> [Task item]: Restate the records below word for word, leaving nothing out.

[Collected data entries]
Content starts
/-! `requestCheckpoint` -/

@[simp] theorem Part.requestCheckpoint_power (r : CheckpointReason) (u : Part) : (u.requestCheckpoint r).power = u.power := by have k := congrArg Part.power (Part.requestCheckpoint_sansStore r u); exact k
@[simp] theorem Part.requestCheckpoint_lostMark (r : CheckpointReason) (u : Part) : (u.requestCheckpoint r).lostMark = u.lostMark := by have k := congrArg Part.lostMark (Part.requestCheckpoint_sansStore r u); exact k
@[simp] theorem Part.requestCheckpoint_lifecycle (r : CheckpointReason) (u : Part) : (u.requestCheckpoint r).lifecycle = u.lifecycle := by have k := congrArg Part.lifecycle (Part.requestCheckpoint_sansStore r u); exact k
@[simp] theorem Part.requestCheckpoint_timeBase (r : CheckpointReason) (u : Part) : (u.requestCheckpoint r).timeBase = u.timeBase := by have k := congrArg Part.timeBase (Part.requestCheckpoint_sansStore r u); exact k
@[simp] theorem Part.requestCheckpoint_clock (r : CheckpointReason) (u : Part) : (u.requestCheckpoint r).clock = u.clock := by have k := congrArg Part.clock (Part.requestCheckpoint_sansStore r u); exact k
@[simp] theorem Part.requestCheckpoint_inputs (r : CheckpointReason) (u : Part) : (u.requestCheckpoint r).inputs = u.inputs := by have k := congrArg Part.inputs (Part.requestCheckpoint_sansStore r u); exact k
@[simp] theorem Part.requestCheckpoint_accountCauses (r : CheckpointReason) (u : Part) : (u.requestCheckpoint r).accountCauses = u.accountCauses := by have k := congrArg Part.accountCauses (Part.requestCheckpoint_sansStore r u); exact k
@[simp] theorem Part.requestCheckpoint_pulse (r : CheckpointReason) (u : Part) : (u.requestCheckpoint r).pulse = u.pulse := by have k := congrArg Part.pulse (Part.requestCheckpoint_sansStore r u); exact k
@[simp] theorem Part.requestCheckpoint_recon (r : CheckpointReason) (u : Part) : (u.requestCheckpoint r).recon = u.recon := by have k := congrArg Part.recon (Part.requestCheckpoint_sansStore r u); exact k
@[simp] theorem Part.requestCheckpoint_tariff (r : CheckpointReason) (u : Part) : (u.requestCheckpoint r).tariff = u.tariff := by have k := congrArg Part.tariff (Part.requestCheckpoint_sansStore r u); exact k
@[simp] theorem Part.requestCheckpoint_codes (r : CheckpointReason) (u : Part) : (u.requestCheckpoint r).codes = u.codes := by have k := congrArg Part.codes (Part.requestCheckpoint_sansStore r u); exact k
@[simp] theorem Part.requestCheckpoint_load (r : CheckpointReason) (u : Part) : (u.requestCheckpoint r).load = u.load := by have k := congrArg Part.load (Part.requestCheckpoint_sansStore r u); exact k
@[simp] theorem Part.requestCheckpoint_config (r : CheckpointReason) (u : Part) : (u.requestCheckpoint r).config = u.config := by have k := congrArg Part.config (Part.requestCheckpoint_sansStore r u); exact k
@[simp] theorem Part.requestCheckpoint_receivers (r : CheckpointReason) (u : Part) : (u.requestCheckpoint r).receivers = u.receivers := by have k := congrArg Part.receivers (Part.requestCheckpoint_sansStore r u); exact k
@[simp] theorem Part.requestCheckpoint_links (r : CheckpointReason) (u : Part) : (u.requestCheckpoint r).links = u.links := by have k := congrArg Part.links (Part.requestCheckpoint_sansStore r u); exact k
@[simp] theorem Part.requestCheckpoint_overtaken (r : CheckpointReason) (u : Part) : (u.requestCheckpoint r).overtaken = u.overtaken := by have k := congrArg Part.overtaken (Part.requestCheckpoint_sansStore r u); exact k
@[simp] theorem Part.requestCheckpoint_outputs (r : CheckpointReason) (u : Part) : (u.requestCheckpoint r).outputs = u.outputs := by have k := congrArg Part.outputs (Part.requestCheckpoint_sansStore r u); exact k
@[simp] theorem Part.requestCheckpoint_supply (r : CheckpointReason) (u : Part) : (u.requestCheckpoint r).supply = u.supply := by have k := congrArg Part.supply (Part.requestCheckpoint_sansStore r u); exact k
@[simp] theorem Part.requestCheckpoint_tamper (r : CheckpointReason) (u : Part) : (u.requestCheckpoint r).tamper = u.tamper := by have k := congrArg Part.tamper (Part.requestCheckpoint_sansStore r u); exact k
@[simp] theorem Part.requestCheckpoint_notices (r : CheckpointReason) (u : Part) : (u.requestCheckpoint r).notices = u.notices := by have k := congrArg Part.notices (Part.requestCheckpoint_sansStore r u); exact k
@[simp] theorem Part.requestCheckpoint_balance (r : CheckpointReason) (u : Part) : (u.requestCheckpoint r).account.balance = u.account.balance := by have k := congrArg (fun v => v.account.balance) (Part.requestCheckpoint_sansStore r u); exact k
@[simp] theorem Part.requestCheckpoint_residue (r : CheckpointReason) (u : Part) : (u.requestCheckpoint r).account.residue = u.account.residue := by have k := congrArg (fun v => v.account.residue) (Part.requestCheckpoint_sansStore r u); exact k
@[simp] theorem Part.requestCheckpoint_ecOwed (r : CheckpointReason) (u : Part) : (u.requestCheckpoint r).account.ecOwed = u.account.ecOwed := by have k := congrArg (fun v => v.account.ecOwed) (Part.requestCheckpoint_sansStore r u); exact k
@[simp] theorem Part.requestCheckpoint_debt (r : CheckpointReason) (u : Part) : (u.requestCheckpoint r).account.debt = u.account.debt := by have k := congrArg (fun v => v.account.debt) (Part.requestCheckpoint_sansStore r u); exact k
@[simp] theorem Part.requestCheckpoint_debtRate (r : CheckpointReason) (u : Part) : (u.requestCheckpoint r).account.debtRate = u.account.debtRate := by have k := congrArg (fun v => v.account.debtRate) (Part.requestCheckpoint_sansStore r u); exact k
@[simp] theorem Part.requestCheckpoint_creditState (r : CheckpointReason) (u : Part) : (u.requestCheckpoint r).account.creditState = u.account.creditState := by have k := congrArg (fun v => v.account.creditState) (Part.requestCheckpoint_sansStore r u); exact k
@[simp] theorem Part.requestCheckpoint_ecAvailable (r : CheckpointReason) (u : Part) : (u.requestCheckpoint r).account.ecAvailable = u.account.ecAvailable := by have k := congrArg (fun v => v.account.ecAvailable) (Part.requestCheckpoint_sansStore r u); exact k
@[simp] theorem Part.requestCheckpoint_money (r : CheckpointReason) (u : Part) : (u.requestCheckpoint r).account.money = u.account.money := by have k := congrArg (fun v => v.account) (Part.requestCheckpoint_sansStore r u); exact k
Content ends
> [Answer to the exercise]:
/-! `requestCheckpoint` -/

@[simp] theorem Part.requestCheckpoint_power (r : CheckpointReason) (u : Part) : (u.requestCheckpoint r).power = u.power := by have k := congrArg Part.power (Part.requestCheckpoint_sansStore r u); exact k
@[simp] theorem Part.requestCheckpoint_lostMark (r : CheckpointReason) (u : Part) : (u.requestCheckpoint r).lostMark = u.lostMark := by have k := congrArg Part.lostMark (Part.requestCheckpoint_sansStore r u); exact k
@[simp] theorem Part.requestCheckpoint_lifecycle (r : CheckpointReason) (u : Part) : (u.requestCheckpoint r).lifecycle = u.lifecycle := by have k := congrArg Part.lifecycle (Part.requestCheckpoint_sansStore r u); exact k
@[simp] theorem Part.requestCheckpoint_timeBase (r : CheckpointReason) (u : Part) : (u.requestCheckpoint r).timeBase = u.timeBase := by have k := congrArg Part.timeBase (Part.requestCheckpoint_sansStore r u); exact k
@[simp] theorem Part.requestCheckpoint_clock (r : CheckpointReason) (u : Part) : (u.requestCheckpoint r).clock = u.clock := by have k := congrArg Part.clock (Part.requestCheckpoint_sansStore r u); exact k
@[simp] theorem Part.requestCheckpoint_inputs (r : CheckpointReason) (u : Part) : (u.requestCheckpoint r).inputs = u.inputs := by have k := congrArg Part.inputs (Part.requestCheckpoint_sansStore r u); exact k
@[simp] theorem Part.requestCheckpoint_accountCauses (r : CheckpointReason) (u : Part) : (u.requestCheckpoint r).accountCauses = u.accountCauses := by have k := congrArg Part.accountCauses (Part.requestCheckpoint_sansStore r u); exact k
@[simp] theorem Part.requestCheckpoint_pulse (r : CheckpointReason) (u : Part) : (u.requestCheckpoint r).pulse = u.pulse := by have k := congrArg Part.pulse (Part.requestCheckpoint_sansStore r u); exact k
@[simp] theorem Part.requestCheckpoint_recon (r : CheckpointReason) (u : Part) : (u.requestCheckpoint r).recon = u.recon := by have k := congrArg Part.recon (Part.requestCheckpoint_sansStore r u); exact k
@[simp] theorem Part.requestCheckpoint_tariff (r : CheckpointReason) (u : Part) : (u.requestCheckpoint r).tariff = u.tariff := by have k := congrArg Part.tariff (Part.requestCheckpoint_sansStore r u); exact k
@[simp] theorem Part.requestCheckpoint_codes (r : CheckpointReason) (u : Part) : (u.requestCheckpoint r).codes = u.codes := by have k := congrArg Part.codes (Part.requestCheckpoint_sansStore r u); exact k
@[simp] theorem Part.requestCheckpoint_load (r : CheckpointReason) (u : Part) : (u.requestCheckpoint r).load = u.load := by have k := congrArg Part.load (Part.requestCheckpoint_sansStore r u); exact k
@[simp] theorem Part.requestCheckpoint_config (r : CheckpointReason) (u : Part) : (u.requestCheckpoint r).config = u.config := by have k := congrArg Part.config (Part.requestCheckpoint_sansStore r u); exact k
@[simp] theorem Part.requestCheckpoint_receivers (r : CheckpointReason) (u : Part) : (u.requestCheckpoint r).receivers = u.receivers := by have k := congrArg Part.receivers (Part.requestCheckpoint_sansStore r u); exact k
@[simp] theorem Part.requestCheckpoint_links (r : CheckpointReason) (u : Part) : (u.requestCheckpoint r).links = u.links := by have k := congrArg Part.links (Part.requestCheckpoint_sansStore r u); exact k
@[simp] theorem Part.requestCheckpoint_overtaken (r : CheckpointReason) (u : Part) : (u.requestCheckpoint r).overtaken = u.overtaken := by have k := congrArg Part.overtaken (Part.requestCheckpoint_sansStore r u); exact k
@[simp] theorem Part.requestCheckpoint_outputs (r : CheckpointReason) (u : Part) : (u.requestCheckpoint r).outputs = u.outputs := by have k := congrArg Part.outputs (Part.requestCheckpoint_sansStore r u); exact k
@[simp] theorem Part.requestCheckpoint_supply (r : CheckpointReason) (u : Part) : (u.requestCheckpoint r).supply = u.supply := by have k := congrArg Part.supply (Part.requestCheckpoint_sansStore r u); exact k
@[simp] theorem Part.requestCheckpoint_tamper (r : CheckpointReason) (u : Part) : (u.requestCheckpoint r).tamper = u.tamper := by have k := congrArg Part.tamper (Part.requestCheckpoint_sansStore r u); exact k
@[simp] theorem Part.requestCheckpoint_notices (r : CheckpointReason) (u : Part) : (u.requestCheckpoint r).notices = u.notices := by have k := congrArg Part.notices (Part.requestCheckpoint_sansStore r u); exact k
@[simp] theorem Part.requestCheckpoint_balance (r : CheckpointReason) (u : Part) : (u.requestCheckpoint r).account.balance = u.account.balance := by have k := congrArg (fun v => v.account.balance) (Part.requestCheckpoint_sansStore r u); exact k
@[simp] theorem Part.requestCheckpoint_residue (r : CheckpointReason) (u : Part) : (u.requestCheckpoint r).account.residue = u.account.residue := by have k := congrArg (fun v => v.account.residue) (Part.requestCheckpoint_sansStore r u); exact k
@[simp] theorem Part.requestCheckpoint_ecOwed (r : CheckpointReason) (u : Part) : (u.requestCheckpoint r).account.ecOwed = u.account.ecOwed := by have k := congrArg (fun v => v.account.ecOwed) (Part.requestCheckpoint_sansStore r u); exact k
@[simp] theorem Part.requestCheckpoint_debt (r : CheckpointReason) (u : Part) : (u.requestCheckpoint r).account.debt = u.account.debt := by have k := congrArg (fun v => v.account.debt) (Part.requestCheckpoint_sansStore r u); exact k
@[simp] theorem Part.requestCheckpoint_debtRate (r : CheckpointReason) (u : Part) : (u.requestCheckpoint r).account.debtRate = u.account.debtRate := by have k := congrArg (fun v => v.account.debtRate) (Part.requestCheckpoint_sansStore r u); exact k
@[simp] theorem Part.requestCheckpoint_creditState (r : CheckpointReason) (u : Part) : (u.requestCheckpoint r).account.creditState = u.account.creditState := by have k := congrArg (fun v => v.account.creditState) (Part.requestCheckpoint_sansStore r u); exact k
@[simp] theorem Part.requestCheckpoint_ecAvailable (r : CheckpointReason) (u : Part) : (u.requestCheckpoint r).account.ecAvailable = u.account.ecAvailable := by have k := congrArg (fun v => v.account.ecAvailable) (Part.requestCheckpoint_sansStore r u); exact k
@[simp] theorem Part.requestCheckpoint_money (r : CheckpointReason) (u : Part) : (u.requestCheckpoint r).account.money = u.account.money := by have k := congrArg (fun v => v.account) (Part.requestCheckpoint_sansStore r u); exact k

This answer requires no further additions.